Engineers at the University of Illinois Urbana-Champaign have found that magnetic waves in specially designed materials follow the same mathematical rules as electrons in graphene — a connection that was not expected and, according to the researchers, is not yet fully explained.
The study, published in Physical Review X, focused on a thin magnetic film etched with tiny holes arranged in a hexagonal pattern — mirroring graphene’s atomic structure. Inside that film, microscopic magnetic moments called “spins” interact and produce traveling disturbances known as spin waves.

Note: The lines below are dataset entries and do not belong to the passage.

-- ==== Sys2Proof/Machine/RegRows.lean ====
section
/-!
DEFINITION. The commands that are accesses of registers (R414): a read or write of any register, and the writes that the
table lists as commands of their own. The host's are performed at once; a thread's are the acceptance of the load or
store it has outstanding.
-/

namespace Sys2Proof.Machine

/-- The device address of an offset of a page. -/
def pageAddr (p : Page) (off : Nat) : Nat := regBase + p.num * 4096 + off

/-- A register write of a requester. -/
def State.writeBy (s : State) (r : Req) (addr size val : Nat) : State :=
  match r with
  | .host => s.hostWriteReg addr size val
  | .thread w => s.acceptMatch w addr size (some val)

/-- A register read of a requester. -/
def State.readBy (s : State) (r : Req) (addr size : Nat) : State :=
  match r with
  | .host => s.hostReadReg addr size
  | .thread w => s.acceptMatch w addr size none

/-- REGISTER_READ (R414). -/
def execRegisterRead (r : Req) (addr : Word) (size : Nat) (s : State) : Out := .next (s.readBy r addr.toNat size)

/-- REGISTER_WRITE (R414). -/
def execRegisterWrite (r : Req) (addr : Word) (size : Nat) (val : Word) (s : State) : Out :=
  .next (s.writeBy r addr.toNat size val.toNat)

/-! ### Cores and clusters -/

/-- START: THR_CTRL.START of a thread (R98, R99). -/
def execStart (r : Req) (w : Who) (s : State) : Out :=
  .next (s.writeBy r (pageAddr (s.corePage w.core.toNat 0) (thrOff w)) 4 1)

/-- STOP: THR_CTRL.STOP of a thread (R98, R99). -/
def execStop (r : Req) (w : Who) (s : State) : Out :=
  .next (s.writeBy r (pageAddr (s.corePage w.core.toNat 0) (thrOff w)) 4 2)

/-- IBUF_INVALIDATE: IBUF_CTRL.INVALIDATE of a core (R83, R98). -/
def execIbufInvalidate (r : Req) (core : BitVec 9) (s : State) : Out :=
  .next (s.writeBy r (pageAddr (s.corePage core.toNat 0) 0x100) 4 1)

/-- NSU_SUBMIT: NSU.SUBMIT of a cluster (R169). -/
def execNsuSubmit (r : Req) (cluster : BitVec 5) (addr : Word) (s : State) : Out :=
  .next (s.writeBy r (pageAddr (s.clusterPage cluster.toNat pgNsu) 0x100) 8 addr.toNat)

/-- ROUTER_SUBMIT: ROUTER.SUBMIT of a cluster (R190). -/
def execRouterSubmit (r : Req) (cluster : BitVec 5) (addr : Word) (s : State) : Out :=
  .next (s.writeBy r (pageAddr (s.clusterPage cluster.toNat pgRouter) 0x100) 8 addr.toNat)

/-! ### Dresser -/

/-- QSEL_WRITE (R478). -/
def execQselWrite (r : Req) (die : BitVec 2) (q : BitVec 12) (s : State) : Out :=
  .next (s.writeBy r (pageAddr (dresserPage die.toNat) 0x104) 4 q.toNat)

/-- QCMD CONFIGURE (R278, R478). -/
def execQcmdConfigure (r : Req) (die : BitVec 2) (s : State) : Out :=
  .next (s.writeBy r (pageAddr (dresserPage die.toNat) 0x10C) 4 1)

/-- QCMD FLUSH (R283). -/
def execQcmdFlush (r : Req) (die : BitVec 2) (s : State) : Out :=
  .next (s.writeBy r (pageAddr (dresserPage die.toNat) 0x10C) 4 2)

/-- QCMD DISABLE (R284). -/
def execQcmdDisable (r : Req) (die : BitVec 2) (s : State) : Out :=
  .next (s.writeBy r (pageAddr (dresserPage die.toNat) 0x10C) 4 3)

/-- QCMD ENABLE (R284). -/
def execQcmdEnable (r : Req) (die : BitVec 2) (s : State) : Out :=
  .next (s.writeBy r (pageAddr (dresserPage die.toNat) 0x10C) 4 4)

/-- HOST_POST: POST_ITEM of a die (R282). -/
def execHostPost (die : BitVec 2) (item : Word) (s : State) : Out :=
  .next (s.writeBy .host (pageAddr (dresserPage die.toNat) 0x128) 8 item.toNat)

/-! ### Root of trust and Seedbed -/

/-- DOORBELL (R303). -/
def execDoorbell (s : State) : Out := .next (s.writeBy .host (pageAddr mboxPage 0x100) 4 1)

/-- PSUBMIT (R304). -/
def execPsubmit (w : Who) (addr : Word) (s : State) : Out :=
  .next (s.writeBy (.thread w) (pageAddr mboxPage 0x108) 8 addr.toNat)

/-- KEY_LOAD: KEY_LOAD_CTRL.GO (R316). -/
def execKeyLoad (slot : BitVec 8) (mask : BitVec 16) (s : State) : Out :=
  .next (s.writeBy .host (pageAddr vaultPage 0x140) 4 (2 ^ 31 + slot.toNat * 65536 + mask.toNat))

/-- RAND_READ (R358). -/
def execRandRead (r : Req) (s : State) : Out := .next (s.readBy r (pageAddr seedPage 0x800) 8)

/-- RAW_READ (R363). -/
def execRawRead (r : Req) (s : State) : Out := .next (s.readBy r (pageAddr seedPage 0x148) 8)

/-- RAW_MODE_ENTER: TEST with RAW_REQ set (R362). -/
def execRawModeEnter (src : BitVec 4) (s : State) : Out :=
  .next (s.writeBy .host (pageAddr seedPage 0x140) 4 (src.toNat * 256 + 1))

/-- RAW_MODE_EXIT: TEST with RAW_REQ clear (R362). -/
def execRawModeExit (s : State) : Out := .next (s.writeBy .host (pageAddr seedPage 0x140) 4 (s.rawSrc * 256))

/-! ### Event Controller -/

/-- COMPLETE (R370). -/
def execComplete (src : BitVec 12) (s : State) : Out := .next (s.writeBy .host (pageAddr evcPage 0x11C) 4 src.toNat)

/-- TGT_RD_WRITE (R375). -/
def execTgtRdWrite (t : BitVec 6) (count : BitVec 32) (s : State) : Out :=
  .next (s.writeBy .host (pageAddr evcPage (0x300 + 4 * t.toNat)) 4 count.toNat)

/-- TGT_ENABLE: TGT_CFG of the selected target (Table 14.4, R375). -/
def execTgtEnable (cfg : BitVec 32) (s : State) : Out := .next (s.writeBy .host (pageAddr evcPage 0x140) 4 cfg.toNat)

/-- EN_SET (R381). -/
def execEnSet (src : BitVec 12) (s : State) : Out := .next (s.writeBy .host (pageAddr evcPage 0x114) 4 src.toNat)

/-- EN_CLR (R380, R381). -/
def execEnClr (src : BitVec 12) (s : State) : Out := .next (s.writeBy .host (pageAddr evcPage 0x118) 4 src.toNat)

/-- ENPEND_WRITE (R382). -/
def execEnpendWrite (n : BitVec 8) (val : BitVec 32) (s : State) : Out :=
  .next (s.writeBy .host (pageAddr evcPage (0x400 + 4 * n.toNat)) 4 val.toNat)

/-- GATE_HOLD_WRITE (R381). -/
def execGateHoldWrite (hold : Bool) (s : State) : Out := .next (s.writeBy .host (pageAddr evcPage 0x104) 4 (bitIf hold 0))

/-! ### Gauge, Journal and the common header -/

/-- GAUGE_TRIG: TRIG.GO (R420). -/
def execGaugeTrig (s : State) : Out := .next (s.writeBy .host (pageAddr gaugePage 0x100) 4 1)

/-- JOURNAL_CAPTURE: CAPTURE.GO (R427). -/
def execJournalCapture (s : State) : Out := .next (s.writeBy .host (pageAddr journalPage 0x138) 4 1)

/-- The address of a word of a page by its number. -/
def numAddr (page : BitVec 18) (off : Nat) : Nat := regBase + page.toNat * 4096 + off

/-- DISABLE_REQ (R418). -/
def execDisableReq (r : Req) (page : BitVec 18) (s : State) : Out := .next (s.writeBy r (numAddr page 0x008) 4 2)

/-- DISABLE_COMPLETE (R418): BUSY is clear, and ENABLE and DISABLE_REQ clear together. -/
def execDisableComplete (page : BitVec 18) (s : State) : Out :=
  match pageAt page.toNat with
  | some p => .next (if s.pageLive p then s.endDisable p else s)
  | none => .next s

/-- ENABLE_RESUME (R418). -/
def execEnableResume (r : Req) (page : BitVec 18) (s : State) : Out := .next (s.writeBy r (numAddr page 0x008) 4 1)

/-- SOFT_RESET (R419). -/
def execSoftReset (r : Req) (page : BitVec 18) (s : State) : Out := .next (s.writeBy r (numAddr page 0x008) 4 4)

/-- EVT_SET (R416). -/
def execEvtSet (r : Req) (page : BitVec 18) (val : BitVec 32) (s : State) : Out :=
  .next (s.writeBy r (numAddr page 0x01C) 4 val.toNat)

/-- EVT_PENDING_CLEAR (R416). -/
def execEvtPendingClear (r : Req) (page : BitVec 18) (val : BitVec 32) (s : State) : Out :=
  .next (s.writeBy r (numAddr page 0x018) 4 val.toNat)

end Sys2Proof.Machine
end

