-- ==== Sys2Proof/Safety.lean ====
section
/-!
DEFINITION. What a safe run of the block is, in the terms of the claims: a step that answers a next state, and the
canonical form of the block's memories.
-/

namespace Sys2Proof.Machine

/-- The outcome of a step is a next state. -/
def Safe (o : Host.Outcome State Fault Refusal) : Prop := ∃ t, o = .next t

/-- Device memory in canonical form: rising addresses, no byte listed that reads as an unlisted one does. -/
abbrev Memory.wf (m : List Host.Cell) : Prop := Sparse.wf (fun _ => (0 : Byte)) m

/-- Host memory in canonical form. -/
abbrev Memory.hostWf (m : Sparse Byte) : Prop := Sparse.wf Config.hostByte m

end Sys2Proof.Machine
end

When the team calculated the energies of those spin waves, the math matched graphene’s electron behavior closely.
Deeper Than Expected
The analogy turned out to be more complex than a simple one-to-one match. The researchers identified nine distinct energy bands within the system. Those bands allow multiple behaviors to coexist simultaneously — including massless spin waves, low-dispersion bands linked to localized states, and topological effects that span several bands at once.
“It’s not at all obvious that there is an analogy between 2D electronics and 2D magnetic behaviors, and we’re still amazed at how well this analogy works,” said Bobby Kaman, the study’s lead author. “2D electronics are very well studied thanks to the discovery of graphene, and now we’ve shown that a not-so-well-studied class of materials obeys the same fundamental physics.”

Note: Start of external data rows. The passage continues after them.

/-! ### Thread instructions -/

/-- The thread and the guard of a command that an instruction word spells (Table 3.5). -/
def threadRow : Instr → Option (Who × BitVec 3)
  | .add w gp _ _ _ => some (w, gp)
  | .sub w gp _ _ _ => some (w, gp)
  | .and w gp _ _ _ => some (w, gp)
  | .or w gp _ _ _ => some (w, gp)
  | .xor w gp _ _ _ => some (w, gp)
  | .shl w gp _ _ _ => some (w, gp)
  | .shr w gp _ _ _ => some (w, gp)
  | .sra w gp _ _ _ => some (w, gp)
  | .mul w gp _ _ _ => some (w, gp)
  | .mulhu w gp _ _ _ => some (w, gp)
  | .min w gp _ _ _ => some (w, gp)
  | .max w gp _ _ _ => some (w, gp)
  | .addi w gp _ _ _ => some (w, gp)
  | .andi w gp _ _ _ => some (w, gp)
  | .ori w gp _ _ _ => some (w, gp)
  | .xori w gp _ _ _ => some (w, gp)
  | .shli w gp _ _ _ => some (w, gp)
  | .shri w gp _ _ _ => some (w, gp)
  | .srai w gp _ _ _ => some (w, gp)
  | .movz w gp _ _ _ => some (w, gp)
  | .movk w gp _ _ _ => some (w, gp)
  | .cmp w gp _ _ _ _ _ => some (w, gp)
  | .cmpi w gp _ _ _ _ _ => some (w, gp)
  | .plog w gp _ _ _ _ => some (w, gp)
  | .ld8 w gp _ _ _ => some (w, gp)
  | .ld16 w gp _ _ _ => some (w, gp)
  | .ld32 w gp _ _ _ => some (w, gp)
  | .ld64 w gp _ _ _ => some (w, gp)
  | .lds8 w gp _ _ _ => some (w, gp)
  | .lds16 w gp _ _ _ => some (w, gp)
  | .lds32 w gp _ _ _ => some (w, gp)
  | .st8 w gp _ _ _ => some (w, gp)
  | .st16 w gp _ _ _ => some (w, gp)
  | .st32 w gp _ _ _ => some (w, gp)
  | .st64 w gp _ _ _ => some (w, gp)
  | .lda w gp _ _ _ _ => some (w, gp)
  | .stl w gp _ _ _ => some (w, gp)
  | .fadd w gp _ _ _ _ _ => some (w, gp)
  | .swap w gp _ _ _ _ _ => some (w, gp)
  | .cas w gp _ _ _ _ _ => some (w, gp)
  | .atomMax w gp _ _ _ _ _ => some (w, gp)
  | .atomLfadd w gp _ _ _ _ => some (w, gp)
  | .br w gp _ => some (w, gp)
  | .call w gp _ => some (w, gp)
  | .jalr w gp _ _ => some (w, gp)
  | .beq w gp _ _ _ => some (w, gp)
  | .bne w gp _ _ _ => some (w, gp)
  | .blt w gp _ _ _ => some (w, gp)
  | .bge w gp _ _ _ => some (w, gp)
  | .fenceAcq w gp => some (w, gp)
  | .fenceRel w gp => some (w, gp)
  | .fenceFull w gp => some (w, gp)
  | .ifence w gp => some (w, gp)
  | .barSync w gp _ _ => some (w, gp)
  | .barArrive w gp _ _ => some (w, gp)
  | .issue w gp _ _ _ => some (w, gp)
  | .waitc w gp _ _ _ => some (w, gp)
  | .park w gp _ _ _ _ => some (w, gp)
  | .next w gp _ _ _ _ => some (w, gp)
  | .put w gp _ _ => some (w, gp)
  | .mfs w gp _ _ => some (w, gp)
  | .mts w gp _ _ => some (w, gp)
  | .halt w gp => some (w, gp)
  | _ => none

/-- An instruction that writes one register: its thread, guard, the registers it reads, the register it writes, and the
number, modulo 2^64, that it writes there, of the numbers that registers hold (unsigned, signed). -/
structure RegRow where
  who   : Who
  gp    : BitVec 3
  reads : List (BitVec 5)
  rd    : BitVec 5
  value : (BitVec 5 → Nat) → (BitVec 5 → Int) → Int

/-- Tables 3.5 and 3.6: the results of the ALU functions, the immediate forms and the moves. -/
def resultRow : Instr → Option RegRow
  | .add w gp rd ra rb => some ⟨w, gp, [ra, rb], rd, fun u _ => (u ra : Int) + (u rb : Int)⟩
  | .sub w gp rd ra rb => some ⟨w, gp, [ra, rb], rd, fun u _ => (u ra : Int) - (u rb : Int)⟩
  | .and w gp rd ra rb => some ⟨w, gp, [ra, rb], rd, fun u _ => (u ra &&& u rb : Nat)⟩
  | .or w gp rd ra rb => some ⟨w, gp, [ra, rb], rd, fun u _ => (u ra ||| u rb : Nat)⟩
  | .xor w gp rd ra rb => some ⟨w, gp, [ra, rb], rd, fun u _ => (u ra ^^^ u rb : Nat)⟩
  | .shl w gp rd ra rb => some ⟨w, gp, [ra, rb], rd, fun u _ => (u ra * 2 ^ (u rb % 64) : Nat)⟩
  | .shr w gp rd ra rb => some ⟨w, gp, [ra, rb], rd, fun u _ => (u ra / 2 ^ (u rb % 64) : Nat)⟩
  | .sra w gp rd ra rb => some ⟨w, gp, [ra, rb], rd, fun u i => i ra / 2 ^ (u rb % 64)⟩
  | .mul w gp rd ra rb => some ⟨w, gp, [ra, rb], rd, fun u _ => (u ra : Int) * (u rb : Int)⟩
  | .mulhu w gp rd ra rb => some ⟨w, gp, [ra, rb], rd, fun u _ => (u ra * u rb / 2 ^ 64 : Nat)⟩
  | .min w gp rd ra rb => some ⟨w, gp, [ra, rb], rd, fun _ i => min (i ra) (i rb)⟩
  | .max w gp rd ra rb => some ⟨w, gp, [ra, rb], rd, fun _ i => max (i ra) (i rb)⟩
  | .addi w gp rd ra imm => some ⟨w, gp, [ra], rd, fun _ i => i ra + imm.toInt⟩
  | .andi w gp rd ra imm => some ⟨w, gp, [ra], rd, fun u _ => (u ra &&& (imm.toInt % 2 ^ 64).toNat : Nat)⟩
  | .ori w gp rd ra imm => some ⟨w, gp, [ra], rd, fun u _ => (u ra ||| (imm.toInt % 2 ^ 64).toNat : Nat)⟩
  | .xori w gp rd ra imm => some ⟨w, gp, [ra], rd, fun u _ => (u ra ^^^ (imm.toInt % 2 ^ 64).toNat : Nat)⟩
  | .shli w gp rd ra sh => some ⟨w, gp, [ra], rd, fun u _ => (u ra * 2 ^ sh.toNat : Nat)⟩
  | .shri w gp rd ra sh => some ⟨w, gp, [ra], rd, fun u _ => (u ra / 2 ^ sh.toNat : Nat)⟩
  | .srai w gp rd ra sh => some ⟨w, gp, [ra], rd, fun _ i => i ra / 2 ^ sh.toNat⟩
  | .movz w gp rd hw imm => some ⟨w, gp, [], rd, fun _ _ => (imm.toNat * 2 ^ (16 * hw.toNat) : Nat)⟩
  | .movk w gp rd hw imm => some ⟨w, gp, [rd], rd, fun u _ =>
      (u rd % 2 ^ (16 * hw.toNat) + imm.toNat * 2 ^ (16 * hw.toNat) +
        u rd / 2 ^ (16 * hw.toNat + 16) * 2 ^ (16 * hw.toNat + 16) : Nat)⟩
  | _ => none

/-- Two lists of accesses are the same but for the registers that their data goes to. -/
def sameAccesses (a b : List Access) : Prop :=
  a.map (fun x => { x with rd := 0 }) = b.map (fun x => { x with rd := 0 })

/-- A thread is another one but for its general registers, its PC, its latency, and the registers that its accesses write. -/
def sameButRegs (x y : Thread) : Prop :=
  x.st = y.st ∧ x.p = y.p ∧ x.cc = y.cc ∧ x.out = y.out ∧ x.wait = y.wait ∧ x.cause = y.cause ∧
  x.faultPc = y.faultPc ∧ x.faultAddr = y.faultAddr ∧ x.held = y.held ∧ sameAccesses x.accs y.accs

/-- The state in which a thread has issued an instruction and goes on as another thread: it is the last issuer of its core,
and nothing else changes (R70). -/
def issuedAs (s : State) (w : Who) (i : Instr) (x : Thread) : State := (s.took w (slowInstr i)).setThread w x

/-- The state in which a thread has passed an instruction whose guard is false (R76). -/
def passedBy (s : State) (w : Who) : State :=
  (s.took w false).setThread w { s.thread w with pc := (s.thread w).pc + 4, lat := false }

/-- A run that needed no data of another device stands: the answers of its doer are used up (R291). -/
def settled (doer : Doer) (t : State) : State :=
  { t with remote := t.remote.filter (fun o => !(o.read && o.doer = doer)), run := RunSt.reset }

/-- What a register holds after another one took a value: g0 always reads zero. -/
def regAfter (t : Thread) (rd : BitVec 5) (v : Word) (g : BitVec 5) : Word :=
  if g = rd ∧ g ≠ 0 then v else t.reg g

/-- The condition codes of Table 3.6's note: signed, or unsigned with U. -/
def condition (c : Nat) (ua ub : Nat) (ia ib : Int) : Bool :=
  if c = 0 then ua = ub else if c = 1 then ua ≠ ub
  else if c = 2 then ia < ib else if c = 3 then ib ≤ ia
  else if c = 4 then ua < ub else if c = 5 then ub ≤ ua
  else if c = 6 then ia ≤ ib else if c = 7 then ib < ia
  else if c = 8 then ua ≤ ub else ub < ua

/-- An instruction that writes predicates: its thread, guard, the registers it reads, and what p1 to p7 then hold, of what
the registers and the predicates held. -/
structure PredRow where
  who   : Who
  gp    : BitVec 3
  reads : List (BitVec 5)
  value : Thread → BitVec 3 → Bool

/-- CMP, CMPI and PLOG of Table 3.5. -/
def predRow : Instr → Option PredRow
  | .cmp w gp pd pe ra rb c => some ⟨w, gp, [ra, rb], fun t q =>
      let v := condition c.toNat (t.reg ra).toNat (t.reg rb).toNat (t.reg ra).toInt (t.reg rb).toInt
      if q = pd then v else if q = pe then !v else t.pred q⟩
  | .cmpi w gp pd pe ra c imm => some ⟨w, gp, [ra], fun t q =>
      let v := condition c.toNat (t.reg ra).toNat (imm.toInt % 2 ^ 64).toNat (t.reg ra).toInt imm.toInt
      if q = pd then v else if q = pe then !v else t.pred q⟩
  | .plog w gp pd pa pb op => some ⟨w, gp, [], fun t q =>
      let a := t.pred pa
      let b := t.pred pb
      let v := if op = 0 then a && b else if op = 1 then a || b else if op = 2 then a != b else a && !b
      if q = pd then v else t.pred q⟩
  | _ => none

/-- A branch: its thread, guard, the registers it reads, the register that takes the return address, and its target: the
PC of a thread, from its own PC and its registers. -/
structure BranchRow where
  who   : Who
  gp    : BitVec 3
  reads : List (BitVec 5)
  link  : BitVec 5
  dest  : Thread → Word

/-- An address some words away (R75). -/
def wordsFrom (pc : Word) (off : Int) : Word := BitVec.ofInt 64 (pc.toNat + 4 * off)

/-- The branches of Table 3.5; g0 takes no return address. -/
def branchRow : Instr → Option BranchRow
  | .br w gp off => some ⟨w, gp, [], 0, fun t => wordsFrom t.pc off.toInt⟩
  | .call w gp off => some ⟨w, gp, [], 31, fun t => wordsFrom t.pc off.toInt⟩
  | .jalr w gp rd ra => some ⟨w, gp, [ra], rd, fun t => t.reg ra⟩
  | .beq w gp ra rb off => some ⟨w, gp, [ra, rb], 0, fun t =>
      wordsFrom t.pc (if (t.reg ra).toNat = (t.reg rb).toNat then off.toInt else 1)⟩
  | .bne w gp ra rb off => some ⟨w, gp, [ra, rb], 0, fun t =>
      wordsFrom t.pc (if (t.reg ra).toNat = (t.reg rb).toNat then 1 else off.toInt)⟩
  | .blt w gp ra rb off => some ⟨w, gp, [ra, rb], 0, fun t =>
      wordsFrom t.pc (if (t.reg ra).toInt < (t.reg rb).toInt then off.toInt else 1)⟩
  | .bge w gp ra rb off => some ⟨w, gp, [ra, rb], 0, fun t =>
      wordsFrom t.pc (if (t.reg ra).toInt < (t.reg rb).toInt then 1 else off.toInt)⟩
  | _ => none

The idea grew from Kaman’s earlier work with metamaterials — engineered structures whose large-scale geometry produces behaviors absent from the material’s natural atomic arrangement. Kaman, a graduate student in professor Axel Hoffmann‘s research group, noticed that both graphene electrons and magnetic excitations in magnonic materials behave as waves. That shared characteristic prompted the question of whether reshaping a magnetic system geometrically could make it act like graphene.
“I thought it would maybe have a handful of similar properties to graphene, but the analogy was much deeper and richer than I expected,” Kaman said.
Why It Matters for Magnonic Research
Magnonic crystals — the class of materials this work falls into — are known for producing a wide variety of structure-dependent phenomena that researchers have largely cataloged without understanding. The graphene analogy offers a framework to interpret those behaviors more systematically.
“What makes Bobby’s work remarkable is that it makes a direct connection between an engineered spin system and a fundamental physics model,” Hoffmann said.
According to the announcement, the mathematical connection could also influence the design of radiofrequency devices, in addition to giving researchers a new analytical tool for engineering two-dimensional magnetic materials.